PURPOSE: To analyze postoperative complications after laparoscopic radical cystectomy (LRC) and evaluate its risk factors in a large prospective cohort built by the ESUT across European centers involved in minimally invasive urology in the last decade. METHODS:Patients were prospectively enrolled, and data were retrospectively analyzed. Only oncologic cases were included. There were no formal contraindications for LRC: Also patients with locally advanced tumors (pT4a), serious comorbidities, and previous major abdominal surgery were enrolled. All procedures were performed via a standard laparoscopic approach, with no robotic assistance. Early and late postoperative complications were graded according to the modified Clavien-Dindo classification. Multivariate logistic regression was performed to explore possible risk factors for developing complications.
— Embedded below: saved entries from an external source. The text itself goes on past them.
/-- Free bases of `n` bytes in the core scratchpad, on 128-byte boundaries (R210). -/
def scratchBases (taken : List (Nat × Nat)) (n : Nat) : List Nat :=
  if 2 ^ 20 < n then [] else
  ((List.range ((2 ^ 20 - n) / 128 + 1)).map (· * 128)).filter (fun b => rangeFree taken b n)

/-- Bases of a partition that leave room for the sluices. -/
def partBases (taken : List (Nat × Nat)) (part sluice : Nat) : List Nat :=
  (scratchBases taken part).filter (fun b => sluice = 0 || !(scratchBases ((b, part) :: taken) sluice).isEmpty)

/-- Free base slots for `n` threads (R31). -/
def slotBases (k : Core) (n : Nat) : List Nat :=
  let span := roundUp n 128
  ((List.range 64).map (· * 128)).filter (fun b =>
    b + span ≤ 8192 && rangeFree (k.wgs.map (fun e => (e.1, roundUp e.2.n 128))) b span)

/-- Records of a restore fit: their numbers are free, and each finds a run of granules. -/
def granulesFit (recs : Map ObRec) : List (Nat × Nat) → Bool
  | [] => true
  | (x, n) :: rest => (mget recs x).isNone && match freeRun recs n with
    | some g => granulesFit (mput recs x { st := .reserved, first := g, granules := n }) rest
    | none => false

/-- A core can hold a workgroup (R344). One that a freeze holds or that waits for a pre-emption takes none. -/
def State.canHold (s : State) (c : Nat) (y : Need) : Bool :=
  let k := s.core c
  !s.heldCore c && !flag (s.reg (kcFreeze c)) 0 && k.wgs.length < 64
    && !(slotBases k y.n).isEmpty && !(partBases (scratchTaken k) y.part y.sluice).isEmpty
    && y.units ≤ (freeUnits k).length
    && k.entries.length + y.entries ≤ 256
    && granulesFit k.obrecs y.recs && y.tiles.all (fun t => (mget k.tiles t).isNone)

/-- Cores of a rectangle, by workgroup number. -/
def rectangle (d x y w h : Nat) : List Nat :=
  (List.range (w * h)).map (fun i => d * 16 + (y + i / w) * 4 + x + i % w)

/-- The lowest origin of a die at which every core can hold its workgroup (R344). -/
def State.findRect (s : State) (d w h : Nat) (ys : List Need) : Option (Nat × Nat) :=
  ((List.range 16).find? (fun i => i % 4 + w ≤ 4 && i / 4 + h ≤ 4
    && ((rectangle d (i % 4) (i / 4) w h).zip ys).all (fun e => s.canHold e.1 e.2))).map (fun i => (i % 4, i / 4))

/-! ## Gangs that wait (R345 to R347) -/

/-- A gang that waits for a place: its launch, its key by polder, the dies it may go to, its shape, and the saved
gang where it has been squashed: the die that saved it and its place there. -/
structure Cand where
  seq : Nat
  part : Nat
  mask : Nat
  w : Nat
  h : Nat
  prio : Nat
  saved : Option (Nat × SavedGang) := none
  deriving DecidableEq, Repr

/-- Squashed gangs, oldest first. -/
def State.savedCands (s : State) : List Cand :=
  let all := s.dies.flatMap (fun e => e.2.saved.map (fun g => (e.1, g)))
  let cand (e : Nat × SavedGang) : Cand :=
    let g := s.gang e.2.gang
    let l := s.launch g.seq
    let part := (partsOfLaunch (s.image l.img) l.desc).find? (fun p => p.1 = g.polder.getD 0)
    { seq := g.seq, part := g.polder.getD 0, mask := (part.map (·.2.1)).getD 0, w := g.w, h := g.h, prio := l.prio, saved := some e }
  (s.dispatched.flatMap (fun q => ((all.filter (fun e => (s.gang e.2.gang).seq = q)).map (fun e => ((s.gang e.2.gang).gid, cand e))).mergeSort
    (fun a b => a.1 ≤ b.1))).map (·.2)

/-- The next unplaced gang of each launch, oldest launch first. -/
def State.freshCands (s : State) : List Cand :=
  s.dispatched.flatMap (fun q =>
    let l := s.launch q
    ((partsOfLaunch (s.image l.img) l.desc).filter (fun p => mgetD l.placed p.1 0 < l.desc.gangs)).map (fun p =>
      { seq := q, part := p.1, mask := p.2.1, w := p.2.2.1, h := p.2.2.2, prio := l.prio }))

/-- A waiting gang belongs to a polder (R346). -/
def State.ofPolder (s : State) (c : Cand) : Bool := (s.image (s.launch c.seq).img).pipe

/-- Gangs that wait, as a die sees them: by priority, squashed gangs first within one, then oldest first; a gang of
a polder counts on its own die only (R345 to R347). -/
def State.candidates (s : State) (d : Nat) : List Cand :=
  let all := s.savedCands ++ s.freshCands
  let here := all.filter (fun c => !s.ofPolder c || flag c.mask d)
  (List.range 8).reverse.flatMap (fun p => here.filter (fun c => c.prio = p))

/-- The needs of a waiting gang by workgroup number. -/
def State.needs (s : State) (c : Cand) : List Need :=
  let l := s.launch c.seq
  let im := s.image l.img
  let fresh := freshNeed im l.desc
  match c.saved with
  | none => List.replicate (c.w * c.h) fresh
  | some (_, g) => g.wgs.map (fun w => { fresh with
      recs := w.recs.map (fun r => (r.1, r.2.1.granules))
      tiles := w.tiles.map (·.1) })

/-- The die has memory for the private slices of `k` workgroups (R209, R344). -/
def State.slicesFit (s : State) (d bytes : Nat) : Nat → Bool
  | 0 => true
  | k + 1 => match s.takeMemory d bytes 128 with
    | some r => State.slicesFit r.1 d bytes k
    | none => false

/-- Bytes of the private slices of a workgroup (R209). -/
def sliceBytes (im : Image) (n : Nat) : Nat := n * roundUp (384 + im.privBytes) 128

/-- The gang has a free rectangle on a die of its mask, and memory for its slices, which a squashed gang still
holds. -/
def State.placeOn (s : State) (d : Nat) (c : Cand) : Option (Nat × Nat) :=
  let l := s.launch c.seq
  if flag c.mask d && s.supUp d && (c.saved.isSome || s.slicesFit d (sliceBytes (s.image l.img) l.desc.n) (c.w * c.h)) then
    s.findRect d c.w c.h (s.needs c)
  else none

/-- The lowest-numbered die of its mask that has a free rectangle. -/
def State.firstDie (s : State) (c : Cand) : Option Nat := (List.range 8).find? (fun d => (s.placeOn d c).isSome)

/-- Overtakings of a head gang so far: a squashed gang has a count of its own (R345). -/
def State.overtakings (s : State) (c : Cand) : Nat :=
  match c.saved with
  | some (_, g) => g.overtaken
  | none => mgetD (s.launch c.seq).overtaken c.part 0

/-- One more gang has been placed in the stead of a head gang (R345). -/
def State.overtake (s : State) (c : Cand) : State :=
  match c.saved with
  | some (d, g) => s.setDie d { s.die d with saved := (s.die d).saved.map (fun y =>
      if y.gang = g.gang then { y with overtaken := y.overtaken + 1 } else y) }
  | none =>
    let l := s.launch c.seq
    s.setLaunch c.seq { l with overtaken := mput l.overtaken c.part (s.overtakings c + 1) }

/-- The head gang that a waiting gang waits behind: of a polder's gang the first of its own die, of another the
first of all that its die sees (R345, R346). -/
def State.headFor (s : State) (d : Nat) (c : Cand) : Option Cand :=
  (s.candidates d).find? (fun h => !s.ofPolder c || flag h.mask d)

/-- Whether a die's supervisor may place a waiting gang now: the head gang itself, or in its stead one with fewer
cores while the head can be placed on no die, with at most 4 overtakings on the dies of its mask (R345). -/
def State.mayPlace (s : State) (d : Nat) (c : Cand) : Bool :=
  s.firstDie c = some d && match s.headFor d c with
    | none => false
    | some h => h = c || ((s.firstDie h).isNone && c.w * c.h < h.w * h.h && !(4 ≤ s.overtakings h && flag h.mask d))

/-- The gang that a die's supervisor places now, with the head gang that it overtakes (R345). (log 26, DEDUCED) -/
def State.nextGang (s : State) (d : Nat) : Option (Cand × Option Cand) :=
  ((s.candidates d).find? (fun c => s.mayPlace d c)).map (fun c => (c, (s.headFor d c).filter (· != c)))

/-! ## Placing a workgroup -/

/-- A region of device memory is written to zero; this is none of the changes that advance a version (R209,
R214). -/
def State.zeroRegion (s : State) (a n : Nat) : State :=
  let s := (List.range (n / 128)).foldl (fun (st : State) i => st.clearPoison (a + 128 * i) 128) s
  { s with mem := zeroRange s.mem a n }

/-- A contiguous region for the private slices of a workgroup, zero (R209). -/
def State.takeRegion (s : State) (d n stride : Nat) : Option (State × Nat) :=
  (s.takeMemory d (n * stride) 128).map (fun r => (r.1.zeroRegion r.2 (n * stride), r.2))

/-- Regions for `k` workgroups. -/
def State.takeRegions (s : State) (d n stride : Nat) : Nat → Option (State × List Nat)
  | 0 => some (s, [])
  | k + 1 => match s.takeRegion d n stride with
    | some (s, b) => (State.takeRegions s d n stride k).map (fun r => (r.1, b :: r.2))
    | none => none

/-- Slots, partition and sluice storage on a core: base slot, partition base and sluice base (R31, R210, R300). -/
def State.takePlace (s : State) (c : Nat) (y : Need) : Option (State × Nat × Nat × Nat) := do
  let k := s.core c
  let (s, base) ← s.pick (slotBases k y.n)
  let (s, part) ← s.pick (partBases (scratchTaken k) y.part y.sluice)
  if y.sluice = 0 then some (s, base, part, 0)
  else
    let (s, sl) ← s.pick (scratchBases ((part, y.part) :: scratchTaken k) y.sluice)
    some (s, base, part, sl)

/-- The partition of a workgroup reads zero, and its words are sound (R210). -/
def State.zeroPartition (s : State) (c base n : Nat) : State :=
  let a := scratchBase c + base
  { s with
    mem := zeroRange s.mem a n
    poisoned := s.poisoned.filter (fun p => !(p.1 = .coreScratch && a ≤ p.2 && p.2 < a + n)) }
RESULTS: A total of 548 patients were available for final analysis, of which 258 (47%) experienced early complications during the first 90 days after LRC. Infectious, gastrointestinal, and genitourinary were, respectively, the most frequent systems involved. Postoperative ileus occurred in 51/548 (9.3%) patients. A total of 65/548 (12%) patients underwent surgical re-operation, and 10/548 (2%) patients died in the early postoperative period. Increased BMI (p = 0.024), blood loss (p = 0.021), and neoadjuvant treatment (p = 0.016) were significantly associated with a greater overall risk of experiencing complications on multivariate logistic regression. Long-term complications were documented in 64/548 (12%), and involved mainly stenosis of the uretero-ileal anastomosis or incisional hernias. CONCLUSIONS: In this multicenter, prospective, large database, LRC appears to be a safe but morbid procedure. Standardized complication reporting should be encouraged to evaluate objectively a surgical procedure and permit comparison across studies.